From the mHealthNews archive

Telehealth gives schools a new tool for student healthcare

By Robert Bergamini, MD

Roosevelt High School in St. Louis, Mo., is like many urban schools around America: Many students lack consistent access to healthcare for a variety of factors, including financial constraints or a shortage of providers.

Mercy is a 32-hospital integrated healthcare system with 300 outpatient facilities spread over four states, including Missouri. At one of the health system’s regular community roundtable meetings, members of the Roosevelt neighborhood expressed concern about potentially underserved students. The health system realized that this situation was having a severe impact on education, parents’ jobs and the health of the students.

In less than two years, what started as a simple discussion had evolved into a six-room, school-based health clinic open five days a week. Today, it’s staffed and managed by Kathy Woods, a full-time family nurse practitioner (FNP) employed by Mercy.

Woods has emerged as more than just a caregiver; she has become an integral part of the Roosevelt community. By helping students access Mercy’s web-based telehealth technology in the clinic, she connects them with much-needed physician specialists and mental health professionals.

Lack of access drives telehealth solution
Telehealth technologies have been used by Mercy since 2006 to connect rural facilities in Missouri, Kansas, Oklahoma and Arkansas to specialists in larger cities. Although Roosevelt is in a major city, accessing care even for routine screenings, tests and checkups can be a challenge.

That all changed for Roosevelt students when Woods arrived. She provides students with routine and sports physicals, as well as care for acute illnesses such as upper respiratory infections, pneumonia, ear infections, sore throats and asthma. Furthermore, she offers immunizations and medical care for any children of currently enrolled students.

Woods also connects students with pediatric and adolescent mental health professionals – a much-needed service at Roosevelt. Approximately 45 percent of students have struggled with depression at some point, but few had visited a mental health professional before Woods’ arrival.

Woods, supervised by nearby Mercy Clinic family physician Sarah Cole, DO, treats students regardless of their ability to pay and offers parents on-site assistance for enrolling in Medicaid. Cole regularly visits Roosevelt as well, and also consults with Woods through the telehealth program.

This level of attention has greatly expanded healthcare access to hundreds of students, reducing school absences and keeping parents from missing work. In the coming years, Mercy and Woods look forward to offering electronic encounters for additional specialties such as pulmonology and neurology.

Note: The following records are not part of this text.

-- ==== Sys2Proof/Machine/Pools.lean ====
section
/-! DEFINITION. Buffer pools of a partition (R229 to R233): sizes, addresses, allocation, reference
counts and quotas. -/

namespace Sys2Proof.Machine

/-- The requesters of R232. -/
inductive Requester where
  | stage | send | recv | rstage | take | admission | cmd
  deriving DecidableEq, Repr

/-- The requester's code: the k of CTXn.QUOTAk. -/
def Requester.code : Requester → Nat
  | .stage => 0 | .send => 1 | .recv => 2 | .rstage => 3 | .take => 4 | .admission => 5 | .cmd => 6

/-- Bytes of a kiln group, and of one line. -/
def groupBytes : Nat := 2097152

/-- Buffers of class c in a partition: N_c = B_c × G (R229). -/
def poolSize (x : Ctx) (c : Nat) : Nat := x.carve.getD c 0 * x.groups.length

/-- A buffer's key in the table of allocated buffers. -/
def bufKey (c n : Nat) : Nat := 65536 * c + n

/-- The group that buffer n lies in (R229). -/
def bufGroup (x : Ctx) (n : Nat) : Nat := x.groups.getD (n % max 1 x.groups.length) 0

/-- The kiln byte address of buffer n of class c (R229). -/
def bufAddr (x : Ctx) (c n : Nat) : Nat :=
  groupBytes * bufGroup x n + 65536 * x.tblUnits
    + (((List.range 8).filter fun d => decide (c < d)).map fun d => x.carve.getD d 0 * (256 <<< d)).sum
    + n / max 1 x.groups.length * (256 <<< c)

/-- A logical group is unusable (R224). -/
def groupUnusable (p : Part) (m : Mach) (g : Nat) : Bool := rdB p m Reg.kilnGroupUnusable g

/-- The free buffers of a class in usable groups, the lowest-numbered first; one freed in this cycle is free from the
next (R230, R231). -/
def freeBufs (p : Part) (m : Mach) (c cls : Nat) : List Nat :=
  let x := ctxOf m c
  (List.range (poolSize x cls)).filter fun n =>
    (Assoc.find? x.bufs (bufKey cls n)).isNone && !groupUnusable p m (bufGroup x n) &&
      !x.freed.contains (bufKey cls n, m.tick.cycle)

/-- A class of a context can make an allocation in this cycle: it has made none, and those of a request for several
buffers, one in each cycle, are past (R230). -/
def classReady (m : Mach) (c cls : Nat) : Bool := decide (Assoc.get 0 (ctxOf m c).allocAt cls ≤ m.tick.cycle)

/-- Units of 256 bytes a requester of a context holds. -/
def quotaUsed (m : Mach) (c : Nat) (r : Requester) : Nat := Sparse.get (fun _ => 0) (ctxOf m c).used r.code

/-- Units a requester may hold. -/
def quotaLimit (p : Part) (m : Mach) (c : Nat) (r : Requester) : Nat := rdF p m (Reg.ctxQuota c r.code) 17 0

/-- A requester's units changed. -/
def setUsed (x : Ctx) (r n : Nat) : Ctx := { x with used := Sparse.set (fun _ => 0) x.used r n }

/-- The quota admits one more buffer of a class (R232). -/
def quotaAdmits (p : Part) (m : Mach) (c cls : Nat) (r : Requester) : Bool :=
  decide (quotaUsed m c r + 2 ^ cls ≤ quotaLimit p m c r)

/-- A buffer of a class is allocated with reference count 1 to a requester, or none where the quota or the class lacks
one; the class makes its next allocation in a later cycle (R230 to R232). -/
def allocBuf (p : Part) (m : Mach) (c cls : Nat) (r : Requester) : Option (Nat × Mach) :=
  if quotaAdmits p m c cls r then
    match (freeBufs p m c cls).head? with
    | some n =>
      let x := ctxOf m c
      some (n, setCtx m c { setUsed x r.code (quotaUsed m c r + 2 ^ cls) with
        bufs := Assoc.set x.bufs (bufKey cls n) (1, r.code),
        allocAt := Assoc.set x.allocAt cls (max m.tick.cycle (Assoc.get 0 x.allocAt cls) + 1) })
    | none => none
  else none

/-- A buffer's reference count written (R231). -/
def setRefs (m : Mach) (c cls n k : Nat) : Mach :=
  let x := ctxOf m c
  match Assoc.find? x.bufs (bufKey cls n) with
  | some b => setCtx m c { x with bufs := Assoc.set x.bufs (bufKey cls n) (k, b.2) }
  | none => m

/-- A buffer is freed and its units return to the requester charged; it may be allocated from the next cycle (R231,
R232). -/
def freeBuf (m : Mach) (c cls n : Nat) : Mach :=
  let x := ctxOf m c
  match Assoc.find? x.bufs (bufKey cls n) with
  | some b =>
    setCtx m c { setUsed x b.2 (Sparse.get (fun _ => 0) x.used b.2 - 2 ^ cls) with
      bufs := Assoc.erase x.bufs (bufKey cls n),
      freed := (bufKey cls n, m.tick.cycle) :: x.freed.filter fun f => f.2 == m.tick.cycle }
  | none => m

/-- A reference count is decremented: the buffer is freed at zero; a decrement of a free buffer
changes nothing and is logged (R231). -/
def decBuf (p : Part) (m : Mach) (c cls n : Nat) : Mach :=
  match Assoc.find? (ctxOf m c).bufs (bufKey cls n) with
  | some b => if b.1 ≤ 1 then freeBuf m c cls n else setRefs m c cls n (b.1 - 1)
  | none => report p m { code := 0x62, page := Reg.kilnPage, sev := .transient, ctx := c, detail := [1] }

/-- Buffers are allocated one after another, all or none. DEDUCED: a request for several buffers of a class names them
together and keeps the class for a cycle each (R230). -/
def takeBufs (p : Part) (c : Nat) (r : Requester) : List Nat → Mach → Option (List (Nat × Nat) × Mach)
  | [], m => some ([], m)
  | cls :: rest, m =>
    match allocBuf p m c cls r with
    | some (n, m1) =>
      match takeBufs p c r rest m1 with
      | some (l, m2) => some ((cls, n) :: l, m2)
      | none => none
    | none => none

/-- Buffers of the classes given are allocated, all or none, where each class can make an allocation in this cycle. -/
def allocAll (p : Part) (c : Nat) (r : Requester) (cs : List Nat) (m : Mach) : Option (List (Nat × Nat) × Mach) :=
  if cs.all (classReady m c) then takeBufs p c r cs m else none

/-- Buffers freed. -/
def freeAll (m : Mach) (c : Nat) (l : List (Nat × Nat)) : Mach := l.foldl (fun m b => freeBuf m c b.1 b.2) m

/-- A running command of a resident context goes back to its queue's head, in the order of acceptance, and
gives up what it holds (R411, R413). -/
def preemptCmd (m : Mach) (r : Running) : Mach :=
  let m := dropRunning (freeAll m r.win r.bufs) r.acc
  match queueOfWin m r.win with
  | some q =>
    let x := pqOf m q
    let (before, after) := x.head.span fun e => decide (e.acc < r.acc)
    setPq m q { x with head := before ++ { line := r.line, win := r.win, acc := r.acc, hseq := r.hseq } :: after }
  | none => m

/-- The smallest class whose buffers hold n bytes, at most 7 (R141, R197). -/
def classFor (n : Nat) : Nat := ((List.range 8).find? fun c => decide (n ≤ 256 <<< c)).getD 7

end Sys2Proof.Machine
end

Overcoming language differences
Caring for Roosevelt’s student population is somewhat unique in that there are 21 languages spoken at the school. In fact, more than 20 percent of students don’t speak English as their primary language. This posed a logistical and staffing challenge.

Now, when a student in need of an interpreter arrives for an appointment, Woods logs in to a secure, dedicated website on a computer in one of the clinic’s exam rooms. She requests a translator via a partnership that Mercy has with an outside translation service, and within a few minutes a gender-specific telehealth clinician fluent in one of seven designated languages is available to help with the consult. A clinician fluent in other languages can be available within 20 minutes.

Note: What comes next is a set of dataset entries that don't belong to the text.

/-! ### Flows on VC3 to VC5 (R290, R291) -/

/-- A flow's state. -/
def flowOf (m : Mach) (d vc : Nat) : Flow := Assoc.get {} m.net.flows (spreadKey d vc)

/-- A flow's state replaced. -/
def setFlow (m : Mach) (d vc : Nat) (x : Flow) : Mach :=
  { m with net := { m.net with flows := Assoc.set m.net.flows (spreadKey d vc) x } }

/-- The unacknowledged packets of a flow. -/
def flowOut (m : Mach) (d vc : Nat) : List Outst := m.net.outst.filter fun o => o.dest == d && o.vc == vc

/-- The FSNs of a flow that are not acknowledged: of the packets that are out, and of those that failed. -/
def unackedOf (m : Mach) (d vc : Nat) : List Nat := (flowOut m d vc).map (fun o => o.fsn) ++ (flowOf m d vc).lost

/-- The flow may send its next packet: every FSN 64 or more below it is acknowledged, and FSN 0 goes alone (R290). -/
def flowOpen (m : Mach) (d vc : Nat) : Bool :=
  let f := (flowOf m d vc).next
  let out := unackedOf m d vc
  out.isEmpty || (f != 0 && !out.contains 0 && out.all fun o => decide ((f + 2 ^ 32 - o) % 2 ^ 32 < 64))

/-- A WRITE packet of a verb leaves: a FENCE after this covers it (R366). -/
def noteWrite (m : Mach) (d ctx : Nat) (body : List Byte) (use : FlowUse) : Mach :=
  match use with
  | .verb acc _ idx pkt =>
    if body.getD 2 0 = 0x50 then
      let k : WritePkt := { ctx := ctx, node := d, acc := acc, idx := idx, pkt := pkt, order := m.cmd.writeSeq }
      { m with cmd := { m.cmd with writeSeq := m.cmd.writeSeq + 1, writes := m.cmd.writes ++ [k] } }
    else m
  | _ => m

/-- A packet of a flow is sent now under the next FSN. -/
def emitFlow (p : Part) (m : Mach) (d vc : Nat) (mgmt : Bool) (body : List Byte) (ctx : Nat) (use : FlowUse) : Mach :=
  let x := flowOf m d vc
  let m := setFlow m d vc { x with next := (x.next + 1) % 2 ^ 32 }
  let m := { m with net := { m.net with outst := m.net.outst ++
    [{ dest := d, vc := vc, fsn := x.next, body := body, ctx := ctx, use := use, sentAt := m.tick.time,
       mgmt := mgmt }] } }
  queuePacket p (noteWrite m d ctx body use) vc d mgmt x.next ctx (.flow d vc x.next) body

/-- A packet enters a flow: sent at once where the flow is open, held back otherwise (R290). -/
def sendFlow (p : Part) (m : Mach) (d vc : Nat) (body : List Byte) (ctx : Nat) (use : FlowUse)
    (mgmt : Bool := false) : Mach :=
  let x := flowOf m d vc
  if x.waiting.isEmpty && flowOpen m d vc then emitFlow p m d vc mgmt body ctx use
  else setFlow m d vc { x with waiting := x.waiting ++ [⟨body, ctx, use, mgmt⟩] }

/-- The flow to a node sends a packet at once (R290). -/
def flowFree (m : Mach) (d vc : Nat) : Bool := (flowOf m d vc).waiting.isEmpty && flowOpen m d vc

/-- Packets held back in any flow that a test of their use picks. -/
def heldBack (m : Mach) (pick : FlowUse → Bool) : Nat :=
  (m.net.flows.map fun q => (q.2.waiting.filter fun w => pick w.use).length).sum

/-- They are never sent. -/
def dropHeld (m : Mach) (pick : FlowUse → Bool) : Mach :=
  { m with net := { m.net with flows := m.net.flows.map fun q =>
    (q.1, { q.2 with waiting := q.2.waiting.filter fun w => !pick w.use }) } }

/-- Packets held back are sent while the flow is open; `n` bounds how many. -/
def pumpFlow (p : Part) (d vc : Nat) : Nat → Mach → Mach
  | 0, m => m
  | n + 1, m =>
    let x := flowOf m d vc
    match x.waiting with
    | w :: r =>
      if flowOpen m d vc then
        pumpFlow p d vc n (emitFlow p (setFlow m d vc { x with waiting := r }) d vc w.mgmt w.body w.ctx w.use)
      else m
    | [] => m

/-- An outstanding packet leaves. -/
def dropOut (m : Mach) (d vc fsn : Nat) : Mach :=
  { m with net := { m.net with outst := m.net.outst.filter fun o => !(o.dest == d && o.vc == vc && o.fsn == fsn) } }

/-- A packet is acknowledged, be it one that had failed: it leaves, and the flow goes on. -/
def settleFlow (p : Part) (m : Mach) (d vc fsn : Nat) : Mach :=
  let x := flowOf m d vc
  pumpFlow p d vc 64 (dropOut (setFlow m d vc { x with lost := x.lost.erase fsn }) d vc fsn)

/-- A packet fails: it leaves, and its FSN stays unacknowledged (R290, R291). -/
def failFlow (m : Mach) (d vc fsn : Nat) : Mach :=
  let x := flowOf m d vc
  dropOut (setFlow m d vc { x with lost := x.lost ++ [fsn] }) d vc fsn

/-- The outstanding packet of a flow's FSN. -/
def findOut (m : Mach) (d vc fsn : Nat) : Option Outst :=
  m.net.outst.find? fun o => o.dest == d && o.vc == vc && o.fsn == fsn

/-- The packet's resend timeout in femtoseconds: ROUTE.E2E_CTRL.TMO_US (R291). -/
def e2eTmo (p : Part) (m : Mach) : Int := 1000000000 * rdF p m Reg.routeE2eCtrl 15 0

/-- An E2E_ACK record for a packet accepted (R289, R291). -/
def ackPacket (p : Part) (m : Mach) (src vc fsn : Nat) : Mach :=
  sendRecord p m src (mkRecord (leBytes 4 fsn ++ leBytes 1 vc) 0x20 [])

/-! ### Link credit (R284, R286) -/

/-- A counter of a link's table. -/
def cnt (t : Counters) (k : Nat) : Nat := Assoc.get 0 t k

/-- A counter of a link's table raised modulo 4,096 (R284). -/
def inc4096 (t : Counters) (k : Nat) : Counters := Assoc.set t k ((cnt t k + 1) % 4096)
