/-- COLL_BARRIER (R335). -/
def collBarrier (o : OpRef) (p : Part) (m : Mach) : Mach := collRow o opBarrier .clean p m

/-! ### Packets received at a member (R325, R327, R329, R330, R343) -/

/-- What is to become of a received collective packet. -/
inductive Verdict where
  | hold | drop | dropAck | duplicate | crcBad | wrong | take
  deriving DecidableEq, Repr

/-- The verdict on a packet; a reduction packet names no operation number. -/
def collVerdict (m : Mach) (x : RxPkt) : Verdict :=
  let bs := rxBytes x
  let epoch := pk bs 4 7
  let att := pk bs 2 2 % 16
  let red := pk bs 3 3 == kindRedDown
  if isDuplicate m x then .duplicate
  else match groupOf m (pk bs 0 1) with
    | none => if crcWrong x then .crcBad else .drop
    | some g =>
      if crcWrong x then .crcBad
      else if epoch < g.epoch then .dropAck
      else if g.epoch < epoch ∨ g.forming.isSome ∨ (ctxOf m g.ctx).resident = false then .hold
      else if att < g.att then .dropAck
      else if g.att < att then .hold
      else match g.op with
        | none => if !red && decide (pk bs 32 35 < g.opseq) then .dropAck else .hold
        | some op =>
          if red then (if op.opc = opReduce then .take else .wrong)
          else if pk bs 32 35 ≠ op.opseq ∨ pk bs 36 36 ≠ op.opc then .wrong
          else .take

/-- A CRC failure at a member: dropped, counted, and after RETRIES + 1 in a row from one source the
operation aborts (R330). -/
def crcFails (p : Part) (m : Mach) (x : RxPkt) : Mach :=
  let m := crcDrop p m x
  if rdF p m Reg.routeE2eCtrl 19 16 + 1 ≤ cnt m.coll.badCrc x.src then
    abortColl p (crcPass m x.src) (pk (rxBytes x) 0 1) reCheck stCheck
  else m

/-- A packet of the running operation that is taken resets its source's count, and ends a suspension of the stall
timer (R330, R344, R346). -/
def crcPassed (m : Mach) (h src : Nat) : Mach :=
  updOp (crcPass m src) h fun x => { x with suspended := false, lastAt := m.tick.time }

/-- The running operation that a packet names. -/
def packetOp (m : Mach) (x : RxPkt) : Option (Group × OpCtx × CollOp) :=
  match groupOf m (pk (rxBytes x) 0 1) with
  | some g => match g.op with
    | some op => (findOp m g.ctx op.owner).map fun o => (g, o, op)
    | none => none
  | none => none

/-- The destination window lies in a kiln group that is being copied (R223). -/
def dstMoves (m : Mach) (o : OpCtx) : Bool :=
  (xfWin m o (o.winNo 1)).any fun w => w.kiln && groupCopies m o.ctx

/-- A whole packet that is not the running operation's: a duplicate, one of the past, one that is dropped, one whose
CRC is wrong, or one that breaks R327. One that passes the check resets its source's count (R330). -/
def collRefuse (p : Part) (m : Mach) (x : RxPkt) : Verdict → Mach
  | .duplicate => dropDuplicate p m x
  | .dropAck => acceptAck p (crcPass m x.src) x
  | .drop => dropRx (crcPass m x.src) x
  | .crcBad => crcFails p m x
  | .wrong => abortColl p (dropRx (crcPass m x.src) x) (pk (rxBytes x) 0 1) reGroup stGroup
  | .hold | .take => m

/-- A packet of a kind is handled: `f` takes the group, the operation, the packet's bytes. The
oldest packet that is not held back is taken. -/
def collReceive (p : Part) (m : Mach) (kind : Nat) (ready : Group → OpCtx → CollOp → List Byte → Bool)
    (f : Mach → RxPkt → Nat → Group → OpCtx → CollOp → List Byte → Mach) : Mach :=
  let may := fun (x : RxPkt) => match collVerdict m x with
    | .hold => false
    | .take => match packetOp m x with
      | some (g, o, op) => ready g o op (rxBytes x)
      | none => false
    | _ => true
  match findColl m kind may with
  | some x =>
    match collVerdict m x, packetOp m x with
    | .take, some (g, o, op) => f (crcPassed m (pk (rxBytes x) 0 1) x.src) x (pk (rxBytes x) 0 1) g o op (rxBytes x)
    | v, _ => collRefuse p m x v
  | none => m

/-! ### Data that goes to the destination window (R329) -/

/-- The data bytes that flit i of a packet with `len` of them carries: the first, and how many. -/
def flitSpan (len i : Nat) : Nat × Nat := (240 * i - 64, min (240 * i + 176) len - (240 * i - 64))

/-- The data bytes of flit i. -/
def flitData (len : Nat) (q : Nat × BitVec 1920) : List Byte :=
  ((payloadBytes q.2).drop (if q.1 = 0 then 64 else 0)).take (flitSpan len q.1).2

/-- Data of flits put together where one follows on another: its place and its bytes. -/
def joinData : List (Nat × List Byte) → List (Nat × List Byte)
  | [] => []
  | (a, bs) :: r => match joinData r with
    | (b, cs) :: q => if a + bs.length = b then (a, bs ++ cs) :: q else (a, bs) :: (b, cs) :: q
    | [] => [(a, bs)]

/-- The flits of a packet that have come and are not written yet are written at its place in the destination. -/
def putFlits (p : Part) (m : Mach) (x : RxPkt) (o : OpCtx) (off : Nat) : Mach × RxPkt :=
  let len := pkLen (rxBytes x)
  let todo := x.parts.filter fun q => !x.put.contains q.1
  let y := { x with put := x.put ++ todo.map fun q => q.1 }
  let data := joinData (todo.map fun q => (off + (flitSpan len q.1).1, flitData len q))
  ((data.filter fun d => !d.2.isEmpty).foldl (fun m d => writeDst p m o d.1 d.2) (putRx m x y), y)

/-- Every flit of a packet that has come is written, or being written. -/
def allPut (x : RxPkt) : Bool := x.parts.all fun q => x.put.contains q.1

/-- The packet's destination bytes lie in the window. -/
def dstHolds (m : Mach) (o : OpCtx) (off n : Nat) : Bool :=
  match xfWin m o (o.winNo 1) with
  | some w => decide (off + n ≤ w.len)
  | none => false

The students are highly engaged in these encounters. Helping hold the students’ attention is the application’s picture-in-picture feature, a standard with any telehealth encounter, which allows them to see themselves in the monitor and communicate directly with the physician, making the sessions more interactive.

Detecting visual cues
These web-based telehealth encounters also enable providers to detect subtle cultural cues that may not be recognizable to a clinician unfamiliar with the student’s native country. In one such case, a clinician interpreter was able to help Woods diagnose pneumonia simply because she noticed unique gestures the student was making after certain questions.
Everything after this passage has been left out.